Collect from the data below each line with "blankAccess".

** Opening GIVEN RECORDS block **

/-- R170, R171, R213: CSRR reads the register that the address names, from the thread, its context or its core; CSRW writes FFLAGS and WSP,
whose reserved bits stay 0, clears the written 1 bits of ERRST, and leaves the read-only registers as they are. -/
def Obligations.SpecialRegisters : Prop :=
  ∀ (x : Fields) (s : State),
    let n := if x.m = 1 then 2 else 1
    Completes (.csrr x) x s (fun v s =>
      let ctx (f : Ctx → Nat) : Nat := ((s.ctxOf v).map f).getD 0
      v.wr s n x.d (match x.imm.toNat with
        | 0x000 => v.th.fflags.toNat
        | 0x010 => v.th.wsp.toNat
        | 0x011 => (word (v.th.wb / 16 * 65536 + v.th.sb / 16)).toNat
        | 0x020 => v.th.errst.toNat
        | 0x021 => v.th.tcause.toNat
        | 0x022 => v.th.tepc.toNat
        | 0x023 => v.th.tval.toNat
        | 0x030 => ctx fun c => c.fpten.toNat
        | 0x031 => ctx fun c => c.errpol.toNat
        | 0x032 => ctx fun c => c.wdper.toNat
        | 0x040 => ctx fun c => c.detmode.toNat
        | 0x041 => v.g.lseed.toNat
        | 0x050 => ctx fun c => c.apxctl.toNat
        | 0x051 => ctx fun c => c.tseed.toNat
        | 0x052 => ctx fun c => c.tcnt.toNat
        | _ => (Store.rd 0 s.throt v.core).toNat)) ∧
    Completes (.csrw x) x s (fun v s => s.updThread v.key fun th =>
      let a := v.r32 x.a
      match x.imm.toNat with
      | 0x000 => { th with fflags := a &&& 0x1F }
      | 0x010 => { th with wsp := v.r64 x.a &&& 0x01FFFFFFFFFFFFC0 }
      | 0x020 => { th with errst := th.errst &&& ~~~a }
      | _ => th)

/-- R110, R194, R195, R122: the window traps of CALL, CALLX and RET, with WSTAT in TVAL, and the register-index traps of MOVK, MOVX and
MOVXS, with the index in TVAL; nothing changes in a trapping lane. -/
def Obligations.WindowAndIndexTraps : Prop :=
  ∀ (x : Fields) (s : State),
    let wstat (v : Lane) : Nat := (word (v.th.wb / 16 * 65536 + v.th.sb / 16)).toNat
    let full (v : Lane) : Prop := v.th.sheaf = none ∧ v.th.wb / 16 ≠ 65535 ∧ v.th.words < v.th.wb + 48 - v.th.sb ∧
      isPending v.th v.g (v.place 30) = false ∧ isPending v.th v.g (v.place 31) = false
    let k (v : Lane) : Nat := (v.r32 x.a).toNat + x.imm.toNat
    TrapsIf (.call x) x s full 0x0D wstat ∧
    TrapsIf (.callx x) x s full 0x0D wstat ∧
    TrapsIf (.ret x) x s (fun v => v.th.sheaf = none ∧ 16 ≤ v.th.wb ∧ v.th.wb - 16 < v.th.sb) 0x0E wstat ∧
    TrapsIf (.movk x) x s (fun v => 15 < k v) 0x06 k ∧
    TrapsIf (.movx x) x s (fun v => 31 < (v.r32 x.a).toNat) 0x06 (fun v => (v.r32 x.a).toNat) ∧
    TrapsIf (.movxs x) x s (fun v => 31 < (v.r32 x.a).toNat) 0x06 (fun v => (v.r32 x.a).toNat)

/-- R246, R249, R117: LD leaves its destination pending on a new operation and presents one access for each piece that 4 KiB boundaries cut;
ST presents its data in the same pieces. The conditions are the canonical check of the first and last byte and, for .ACQ and .REL, natural
alignment. -/
def Obligations.LoadsAndStores : Prop :=
  ∀ (x : Fields) (s : State),
    let n : Nat := 2 ^ (x.fn.toNat % 8 - 1)
    let addr (v : Lane) : Nat := (v.r64 x.a + x.imm.signExtend 64).toNat
    let ok (ordered : Bool) (v : Lane) : Prop := v.admits s (addr v) ∧ v.admits s (addr v + n - 1) ∧ (ordered = true → addr v % n = 0)
    CompletesIf (.ld x) x s (ok (x.fn.getLsbD 4)) (fun v s =>
      let cut := pieces (addr v) n
      let op := v.newLoad s n cut.length (x.fn.getLsbD 3) (v.places (Fields.dataRegs n) x.d) none
      op.1.present v.key (cut.map fun p => { v.blankAccess .load n op.2 with
        va := p.1, size := p.2.1, off := p.2.2, acquires := x.fn.getLsbD 4 && x.m != 0 })) ∧
    CompletesIf (.st x) x s (ok (x.fn.getLsbD 5)) (fun v s =>
      let data := toBytes n (v.rd (Fields.dataRegs n) x.b)
      s.present v.key ((pieces (addr v) n).map fun p => { v.blankAccess .store n 0 with
        va := p.1, size := p.2.1, data := (data.drop p.2.2).take p.2.1, ordered := x.fn.getLsbD 5 }))

/-- R90, R96, R97, R99, R250 to R252: the scratchpad forms read or write their bytes when the offset is aligned and in bounds and no operation in
flight holds the range; a store of the thresher slot takes a Write entry and is performed at once if nothing earlier holds its bytes; LDT reads the element
that its layout word maps, its range widened to whole lines under a mode; LDK leaves its destination pending on the argument word. -/
def Obligations.Scratchpad : Prop :=
  ∀ (x : Fields) (s : State),
    let n : Nat := 2 ^ (x.m.toNat - 1)
    let off (v : Lane) : Int := ((v.r32 x.a).toNat : Int) + x.imm.toInt
    let inside (v : Lane) : Prop := 0 ≤ off v ∧ off v % (n : Int) = 0 ∧ off v + n ≤ v.g.spLen
    let plain (store : Bool) (v : Lane) : Prop := inside v ∧
      s.boardBlocks v (v.g.pool (off v).toNat) (v.g.pool ((off v).toNat + n - 1)) store = false
    let layout (v : Lane) : Layout := Layout.of (v.g.layoutWords (x.imm.toNat % 16))
    let places (v : Lane) : List Nat := (layout v).byteOffsets (v.r32 x.a).toNat (v.r32 x.b).toNat (v.r32 x.c).toNat
    let low (v : Lane) : Nat := (places v).foldl min ((places v).headD 0)
    let high (v : Lane) : Nat := low v + (places v).length - 1
    CompletesIf (.lds x) x s (fun v => plain false v ∧ v.g.spClean (off v).toNat n = true) (fun v s =>
      let u := ofBytes (v.g.spRead (off v).toNat n)
      v.wr s (Fields.dataRegs n) x.d (if x.fn.getLsbD 6 then ((BitVec.ofNat (8 * n) u).signExtend 32).toNat else u)) ∧
    CompletesIf (.sts x) x s (fun v => isThresher v.key = false ∧ plain true v) (fun v s =>
      s.spWrite v.th.gid (off v).toNat (toBytes n (v.rd (Fields.dataRegs n) x.b))) ∧
    CompletesIf (.sts x) x s (fun v => isThresher v.key = true ∧ inside v ∧ s.boardFree v.core ≠ 0) (fun v s =>
      let op := s.newOp { thread := v.key, gid := v.th.gid, core := v.core, pc := v.th.pc, dst := [], tc := none,
                          kind := .sts (off v).toNat (toBytes n (v.rd (Fields.dataRegs n) x.b)) }
      (op.1.enter { op := op.2, core := v.core, gid := v.th.gid, lo := v.g.pool (off v).toNat, hi := v.g.pool ((off v).toNat + n - 1),
                    write := true, empty := false }).performSts op.2) ∧
    CompletesIf (.ldt x) x s (fun v => (layout v).legal (x.imm.toNat % 16) = true ∧ (∀ o ∈ places v, o < v.g.spLen) ∧
        v.g.spClean (low v) (places v).length = true ∧
        (∀ d ∈ layoutPlaces (x.imm.toNat % 16), isPending v.th v.g d.1 = false ∧ v.sound d.1 = true) ∧
        s.boardBlocks v (v.g.pool (if (layout v).mode = 0 then low v else low v / 128 * 128))
          (v.g.pool (if (layout v).mode = 0 then high v else high v / 128 * 128 + 127)) false = false)
      (fun v s =>
        let e := v.g.element (layout v) (v.r32 x.a).toNat (v.r32 x.b).toNat (v.r32 x.c).toNat
        let bits := if (layout v).esize = 3 then 4 else 8 * (layout v).bytes
        v.wr s 1 x.d (if x.fn.getLsbD 6 then ((BitVec.ofNat bits e).signExtend 32).toNat else e)) ∧
    CompletesIf (.ldk x) x s (fun v => (v.r32 x.a).toNat + x.imm.toNat < v.g.args.length) (fun v s =>
      let dst := v.places 1 x.d
      (s.newOp { thread := v.key, gid := v.th.gid, core := v.core, pc := v.th.pc, dst := dst, tc := none,
                 kind := .value [v.g.args.getD ((v.r32 x.a).toNat + x.imm.toNat) 0] none }).1.pendDsts v.key v.th.gid dst)

/-- R253 to R256: an atomic presents one access with its operation, operands and order; a returning form leaves its destination pending.
The address is naturally aligned and canonical. -/
def Obligations.Atomics : Prop :=
  ∀ (x : Fields) (s : State),
    let op := x.fn.toNat % 32
    let n := if op = 18 then 8 else if op = 16 ∨ op = 17 then 4 else if x.fn.getLsbD 5 then 8 else 4
    let addr (v : Lane) : Nat := (v.r64 x.a + x.imm.signExtend 64).toNat
    let ok (v : Lane) : Prop := addr v % n = 0 ∧ v.admits s (addr v) ∧ v.admits s (addr v + n - 1)
    let effect (returns : Bool) (v : Lane) (s : State) : State :=
      let ra := s.ignoreRa v.g.ctx (op == 16 && x.fn.getLsbD 5)
      let ld := if returns then v.newLoad ra.1 n 1 false (v.places (n / 4) x.d) (some op) else (ra.1, 0)
      ld.1.present v.key [{ v.blankAccess .atomic n ld.2 with
        va := addr v, size := n, data := toBytes n (v.rd (n / 4) x.b), code := op, ra := ra.2, returns := returns,
        cas := if op = 9 then toBytes n (v.rd (n / 4) x.c) else [], ordered := x.fn.toNat / 64 != 0,
        acquires := x.fn.toNat / 64 % 2 == 1 && x.m != 0 }]
    (∀ i ∈ [Instr.atomAdd x, .atomSub x, .atomMinN x, .atomMaxN x, .atomAnd x, .atomOr x, .atomXor x, .atomXchg x, .atomCas x, .atomInc x,
        .atomDec x, .atomMinS x, .atomMaxS x, .afadd x, .amxf x, .amxi x], CompletesIf i x s ok (effect true)) ∧
    (∀ i ∈ [Instr.red x, .redFadd x, .redAmxf x, .redAmxi x], CompletesIf i x s ok (effect false))

/-- R257 to R259: FENCE with nothing of its thread to wait for applies what is pending in the module and, for class L at a scope wider than
thread, invalidates the core's load cache; a length of 0 orders nothing. R367, R371: while an access that the thread sent to a peer has not been
performed, an instruction that fences waits at issue, and while that is one to an SO or RC page, so does a release; it changes nothing but the
thread's wait. PREF and EVICT always complete and change no register of any
thread; where the quadrant holds the page of a line of this module, EVICT gives the resident line its priority, and writes it back with .WB. -/
def Obligations.FencesAndHints : Prop :=
  ∀ (x : Fields) (s : State),
    let addr (v : Lane) : Nat := (v.r64 x.a + x.imm.signExtend 64).toNat
    CompletesIf (.fence x) x s (fun v => s.fenceWaits v x = false) (fun v s =>
      if v.r32 x.b = 0 then s
      else if x.imm.getLsbD 0 && x.m != 0 then s.drainAll.invalidateCache v.core else s.drainAll) ∧
    (∀ i ∈ [Instr.pref x, .evict x], ∃ effect : Lane → State → State, Completes i x s effect ∧
      ∀ v u, (effect v u).threads = u.threads ∧ (effect v u).groups = u.groups ∧ (effect v u).ctxs = u.ctxs) ∧
    (∀ r v t, v.admits s (addr v) → v.page s (addr v) .load = some t → t.peer = none → s.bridgeCut v.core t.pa = false →
      Issues (.evict x) r x s [v] → v.active x.g x.gn = true →
        exec (.evict x) s = .next (({ s.tick with lines := Store.upd s.lines (t.pa / 128) fun l =>
          { l with prio := x.fn.toNat / 64, dirty := l.dirty && x.m != 1 } }).finish v r x).settle.moved) ∧
    (∀ (i : Instr) (r : Row) (v : Lane), Issues i r x s [v] → v.active x.g x.gn = true →
      let waits : Prop := ∃ u, exec i s = .next u ∧ u = { s with threads := u.threads, now := s.now + 1, armed := false, gather := none, sensed := [] } ∧
        (∀ k, k ≠ v.key → Store.get u.threads k = Store.get s.threads k) ∧
        ∃ th, Store.get u.threads v.key = some th ∧ th = { v.th with st := .waiting (.stall s.moves .issue), since := s.now + 1, heldBy := th.heldBy }
      (i ∈ [.qpopF x, .qpushF x, .bara x, .barw x] → (∃ op o l, (op, o) ∈ s.ops ∧ o.thread = v.key ∧ o.kind = .load l ∧ l.remote ≠ []) → waits) ∧
      (i ∈ [.send x, .tladv x] → (∃ op o l m, (op, o) ∈ s.ops ∧ o.thread = v.key ∧ o.kind = .load l ∧ m ∈ l.remote ∧ m.page ≠ 2) → waits))

/-- R111, R112: WSPILL stores the 16 oldest stack words at WSP, as an ordinary store of the page's kind, and WFILL reads the 16 words below WSP; WSP and
SB move by 64 and 16, and WSP keeps its bits above 56 zero. The page is this module's and held by the quadrant, no sector read is poisoned, and nothing
of the thread is unperformed at a peer. -/
def Obligations.WindowSpill : Prop :=
  ∀ (x : Fields) (s : State) (t : Xlat),
    let low (v : Lane) : Nat := (v.th.wsp - 64).toNat
    let words (v : Lane) (from_ : Nat) : List Nat := (List.range 16).map fun i => (from_ + i) % v.th.words
    let read (v : Lane) (u : State) := u.performLoad v.core v.g.ctx v.key v.th.pc t 64 false
    AloneIf (.wspill x) x s (fun v => v.th.sheaf = none ∧ v.th.sb + 16 ≤ v.th.wb ∧ v.th.wsp.toNat % 64 = 0 ∧
        v.admits s v.th.wsp.toNat ∧ v.admits s (v.th.wsp.toNat + 63) ∧ v.page s v.th.wsp.toNat .store = some t ∧ t.peer = none ∧
        v.settled s ∧ ∀ i ∈ words v v.th.sb, i ∉ v.th.pend ∧ i ∉ v.th.bad ∧ i ∉ v.th.weak)
      (fun v u => (u.performLocal v.key v.g { v.blankAccess .store 64 0 with
          va := v.th.wsp.toNat, size := 64, data := (words v v.th.sb).flatMap fun i => toBytes 4 (Store.rd 0 v.th.stack i).toNat } t).updThread v.key
        fun th => { th with wsp := ((th.wsp + 64).setWidth 57).setWidth 64, sb := th.sb + 16 }) ∧
    AloneIf (.wfill x) x s (fun v => v.th.sheaf = none ∧ 16 ≤ v.th.sb ∧ v.th.wb + 48 - v.th.sb ≤ v.th.words ∧ v.th.wsp.toNat % 64 = 0 ∧
        v.admits s (low v) ∧ v.admits s (low v + 63) ∧ v.page s (low v) .load = some t ∧ t.peer = none ∧
        v.settled s ∧ (read v s.tick).2.2 = none ∧ ∀ i ∈ words v (v.th.sb - 16), i ∉ v.th.pend)
      (fun v u => ((read v u).1.putDsts v.key v.th.gid ((words v (v.th.sb - 16)).map Dst.stack)
          ((List.range 16).map fun i => word (ofBytes (((read v u).2.1.drop (4 * i)).take 4)))).updThread v.key
        fun th => { th with wsp := v.th.wsp - 64, sb := th.sb - 16 })

/-- R214, R215: TWNX sends its claim to the scheduler and waits for the answer; TWLK gives the work identifier of a tile, with F2 or F3
fastest, and all ones for a tile number outside the launch. -/
def Obligations.Walkers : Prop :=
  ∀ (x : Fields) (s : State) (l : Launch),
    let mine (v : Lane) : Prop := Store.get s.launches v.g.launch = some l
    let e (k : Nat) : Nat := l.hdr (32 + 2 * (k - 2)) 2
    let place (v : Lane) (k : Nat) : Nat := ((v.g.widths.take k).foldl (· + ·) 0)
    let fields (a : Nat) : List Nat := if x.m = 1 then [a / e 3 % e 2, a % e 3, a / (e 2 * e 3) % e 4, a / (e 2 * e 3 * e 4)]
      else [a % e 2, a / e 2 % e 3, a / (e 2 * e 3) % e 4, a / (e 2 * e 3 * e 4)]
    AloneWaits (.twnx x) x s (fun v => mine v ∧ (l.hdr 22 1).testBit 1 = true)
      (fun v u => { u with claims := u.claims ++ [{ thread := v.key, launch := v.g.launch, pred := x.d.toNat, dst := v.places 2 x.b }] })
      (fun _ _ => .walker) ∧
    AloneIf (.twlk x) x s (fun v => mine v ∧ e 2 * e 3 * e 4 * e 5 ≤ (v.r64 x.a).toNat) (fun v u => v.wr u 2 x.d (2 ^ 64 - 1)) ∧
    AloneIf (.twlk x) x s (fun v => mine v ∧ (v.r64 x.a).toNat < e 2 * e 3 * e 4 * e 5)
      (fun v u => v.wr u 2 x.d (((fields (v.r64 x.a).toNat).zipIdx.foldl (fun w f =>
        w - w / 2 ^ place v (f.2 + 2) % 2 ^ v.g.widths.getD (f.2 + 2) 0 * 2 ^ place v (f.2 + 2) +
          f.1 % 2 ^ v.g.widths.getD (f.2 + 2) 0 * 2 ^ place v (f.2 + 2)) v.wid.toNat)))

** Closing GIVEN RECORDS block **

— RESPONSE —
      op.1.present v.key (cut.map fun p => { v.blankAccess .load n op.2 with
      s.present v.key ((pieces (addr v) n).map fun p => { v.blankAccess .store n 0 with
      ld.1.present v.key [{ v.blankAccess .atomic n ld.2 with
      (fun v u => (u.performLocal v.key v.g { v.blankAccess .store 64 0 with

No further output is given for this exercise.